[Record extracts Boundary: Start]
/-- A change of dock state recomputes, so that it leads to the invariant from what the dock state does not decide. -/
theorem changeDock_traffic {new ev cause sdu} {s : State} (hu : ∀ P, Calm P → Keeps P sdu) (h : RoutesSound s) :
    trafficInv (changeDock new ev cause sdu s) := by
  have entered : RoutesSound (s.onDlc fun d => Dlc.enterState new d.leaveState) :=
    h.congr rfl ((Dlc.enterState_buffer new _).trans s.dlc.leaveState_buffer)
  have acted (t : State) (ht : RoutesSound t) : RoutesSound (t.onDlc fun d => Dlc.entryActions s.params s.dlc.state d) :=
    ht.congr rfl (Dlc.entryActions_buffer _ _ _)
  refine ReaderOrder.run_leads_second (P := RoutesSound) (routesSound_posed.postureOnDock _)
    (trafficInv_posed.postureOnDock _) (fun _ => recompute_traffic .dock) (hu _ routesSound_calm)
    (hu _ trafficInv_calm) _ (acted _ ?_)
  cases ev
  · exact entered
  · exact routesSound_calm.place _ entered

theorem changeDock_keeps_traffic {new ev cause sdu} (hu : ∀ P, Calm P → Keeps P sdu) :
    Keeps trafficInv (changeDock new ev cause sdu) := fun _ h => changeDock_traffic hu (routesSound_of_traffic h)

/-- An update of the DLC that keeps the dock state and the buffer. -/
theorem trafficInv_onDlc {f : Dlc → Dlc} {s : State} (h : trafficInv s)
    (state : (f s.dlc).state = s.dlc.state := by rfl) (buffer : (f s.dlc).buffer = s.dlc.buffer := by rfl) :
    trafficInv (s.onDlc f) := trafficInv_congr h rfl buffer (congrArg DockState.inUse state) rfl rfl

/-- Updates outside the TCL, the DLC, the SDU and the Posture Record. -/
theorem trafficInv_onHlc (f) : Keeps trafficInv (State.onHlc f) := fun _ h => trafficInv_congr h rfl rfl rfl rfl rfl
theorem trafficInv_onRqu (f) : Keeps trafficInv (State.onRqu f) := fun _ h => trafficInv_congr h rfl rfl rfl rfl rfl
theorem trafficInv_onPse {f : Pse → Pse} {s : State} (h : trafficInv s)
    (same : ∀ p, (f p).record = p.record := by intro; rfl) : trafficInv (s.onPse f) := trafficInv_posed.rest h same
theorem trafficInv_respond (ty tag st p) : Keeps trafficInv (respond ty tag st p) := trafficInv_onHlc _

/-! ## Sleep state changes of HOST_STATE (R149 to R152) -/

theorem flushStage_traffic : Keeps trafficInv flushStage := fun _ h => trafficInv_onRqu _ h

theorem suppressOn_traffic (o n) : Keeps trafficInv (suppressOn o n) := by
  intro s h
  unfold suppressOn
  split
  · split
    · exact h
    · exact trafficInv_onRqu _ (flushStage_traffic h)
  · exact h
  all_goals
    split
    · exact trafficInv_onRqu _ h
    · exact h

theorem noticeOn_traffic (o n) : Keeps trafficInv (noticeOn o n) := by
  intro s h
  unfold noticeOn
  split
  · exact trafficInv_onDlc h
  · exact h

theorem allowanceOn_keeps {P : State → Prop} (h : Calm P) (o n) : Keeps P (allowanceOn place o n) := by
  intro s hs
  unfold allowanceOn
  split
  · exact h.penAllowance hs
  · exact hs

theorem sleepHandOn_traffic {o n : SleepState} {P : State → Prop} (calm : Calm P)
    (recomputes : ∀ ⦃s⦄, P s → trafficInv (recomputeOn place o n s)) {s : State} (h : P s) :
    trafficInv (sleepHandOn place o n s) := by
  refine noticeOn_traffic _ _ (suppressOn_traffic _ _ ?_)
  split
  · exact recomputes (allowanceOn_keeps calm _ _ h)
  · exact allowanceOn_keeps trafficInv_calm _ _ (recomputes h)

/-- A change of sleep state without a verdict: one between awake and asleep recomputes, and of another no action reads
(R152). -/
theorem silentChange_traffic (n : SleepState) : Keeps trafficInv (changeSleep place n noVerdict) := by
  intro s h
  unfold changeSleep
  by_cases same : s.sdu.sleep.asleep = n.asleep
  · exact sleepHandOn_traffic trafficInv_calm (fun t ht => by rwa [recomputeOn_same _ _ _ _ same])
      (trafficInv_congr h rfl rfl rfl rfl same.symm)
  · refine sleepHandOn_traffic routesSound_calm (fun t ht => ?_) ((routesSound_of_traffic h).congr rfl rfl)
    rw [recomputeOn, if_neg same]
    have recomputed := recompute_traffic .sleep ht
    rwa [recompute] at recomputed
[Record extracts Boundary: End]
__How to complete this task__. The answer must be a word-for-word transcription of every record above.

__Expected answer__.
/-- A change of dock state recomputes, so that it leads to the invariant from what the dock state does not decide. -/
theorem changeDock_traffic {new ev cause sdu} {s : State} (hu : ∀ P, Calm P → Keeps P sdu) (h : RoutesSound s) :
    trafficInv (changeDock new ev cause sdu s) := by
  have entered : RoutesSound (s.onDlc fun d => Dlc.enterState new d.leaveState) :=
    h.congr rfl ((Dlc.enterState_buffer new _).trans s.dlc.leaveState_buffer)
  have acted (t : State) (ht : RoutesSound t) : RoutesSound (t.onDlc fun d => Dlc.entryActions s.params s.dlc.state d) :=
    ht.congr rfl (Dlc.entryActions_buffer _ _ _)
  refine ReaderOrder.run_leads_second (P := RoutesSound) (routesSound_posed.postureOnDock _)
    (trafficInv_posed.postureOnDock _) (fun _ => recompute_traffic .dock) (hu _ routesSound_calm)
    (hu _ trafficInv_calm) _ (acted _ ?_)
  cases ev
  · exact entered
  · exact routesSound_calm.place _ entered

theorem changeDock_keeps_traffic {new ev cause sdu} (hu : ∀ P, Calm P → Keeps P sdu) :
    Keeps trafficInv (changeDock new ev cause sdu) := fun _ h => changeDock_traffic hu (routesSound_of_traffic h)

/-- An update of the DLC that keeps the dock state and the buffer. -/
theorem trafficInv_onDlc {f : Dlc → Dlc} {s : State} (h : trafficInv s)
    (state : (f s.dlc).state = s.dlc.state := by rfl) (buffer : (f s.dlc).buffer = s.dlc.buffer := by rfl) :
    trafficInv (s.onDlc f) := trafficInv_congr h rfl buffer (congrArg DockState.inUse state) rfl rfl

/-- Updates outside the TCL, the DLC, the SDU and the Posture Record. -/
theorem trafficInv_onHlc (f) : Keeps trafficInv (State.onHlc f) := fun _ h => trafficInv_congr h rfl rfl rfl rfl rfl
theorem trafficInv_onRqu (f) : Keeps trafficInv (State.onRqu f) := fun _ h => trafficInv_congr h rfl rfl rfl rfl rfl
theorem trafficInv_onPse {f : Pse → Pse} {s : State} (h : trafficInv s)
    (same : ∀ p, (f p).record = p.record := by intro; rfl) : trafficInv (s.onPse f) := trafficInv_posed.rest h same
theorem trafficInv_respond (ty tag st p) : Keeps trafficInv (respond ty tag st p) := trafficInv_onHlc _

/-! ## Sleep state changes of HOST_STATE (R149 to R152) -/

theorem flushStage_traffic : Keeps trafficInv flushStage := fun _ h => trafficInv_onRqu _ h

theorem suppressOn_traffic (o n) : Keeps trafficInv (suppressOn o n) := by
  intro s h
  unfold suppressOn
  split
  · split
    · exact h
    · exact trafficInv_onRqu _ (flushStage_traffic h)
  · exact h
  all_goals
    split
    · exact trafficInv_onRqu _ h
    · exact h

theorem noticeOn_traffic (o n) : Keeps trafficInv (noticeOn o n) := by
  intro s h
  unfold noticeOn
  split
  · exact trafficInv_onDlc h
  · exact h

theorem allowanceOn_keeps {P : State → Prop} (h : Calm P) (o n) : Keeps P (allowanceOn place o n) := by
  intro s hs
  unfold allowanceOn
  split
  · exact h.penAllowance hs
  · exact hs

theorem sleepHandOn_traffic {o n : SleepState} {P : State → Prop} (calm : Calm P)
    (recomputes : ∀ ⦃s⦄, P s → trafficInv (recomputeOn place o n s)) {s : State} (h : P s) :
    trafficInv (sleepHandOn place o n s) := by
  refine noticeOn_traffic _ _ (suppressOn_traffic _ _ ?_)
  split
  · exact recomputes (allowanceOn_keeps calm _ _ h)
  · exact allowanceOn_keeps trafficInv_calm _ _ (recomputes h)

/-- A change of sleep state without a verdict: one between awake and asleep recomputes, and of another no action reads
(R152). -/
theorem silentChange_traffic (n : SleepState) : Keeps trafficInv (changeSleep place n noVerdict) := by
  intro s h
  unfold changeSleep
  by_cases same : s.sdu.sleep.asleep = n.asleep
  · exact sleepHandOn_traffic trafficInv_calm (fun t ht => by rwa [recomputeOn_same _ _ _ _ same])
      (trafficInv_congr h rfl rfl rfl rfl same.symm)
  · refine sleepHandOn_traffic routesSound_calm (fun t ht => ?_) ((routesSound_of_traffic h).congr rfl rfl)
    rw [recomputeOn, if_neg same]
    have recomputed := recompute_traffic .sleep ht
    rwa [recompute] at recomputed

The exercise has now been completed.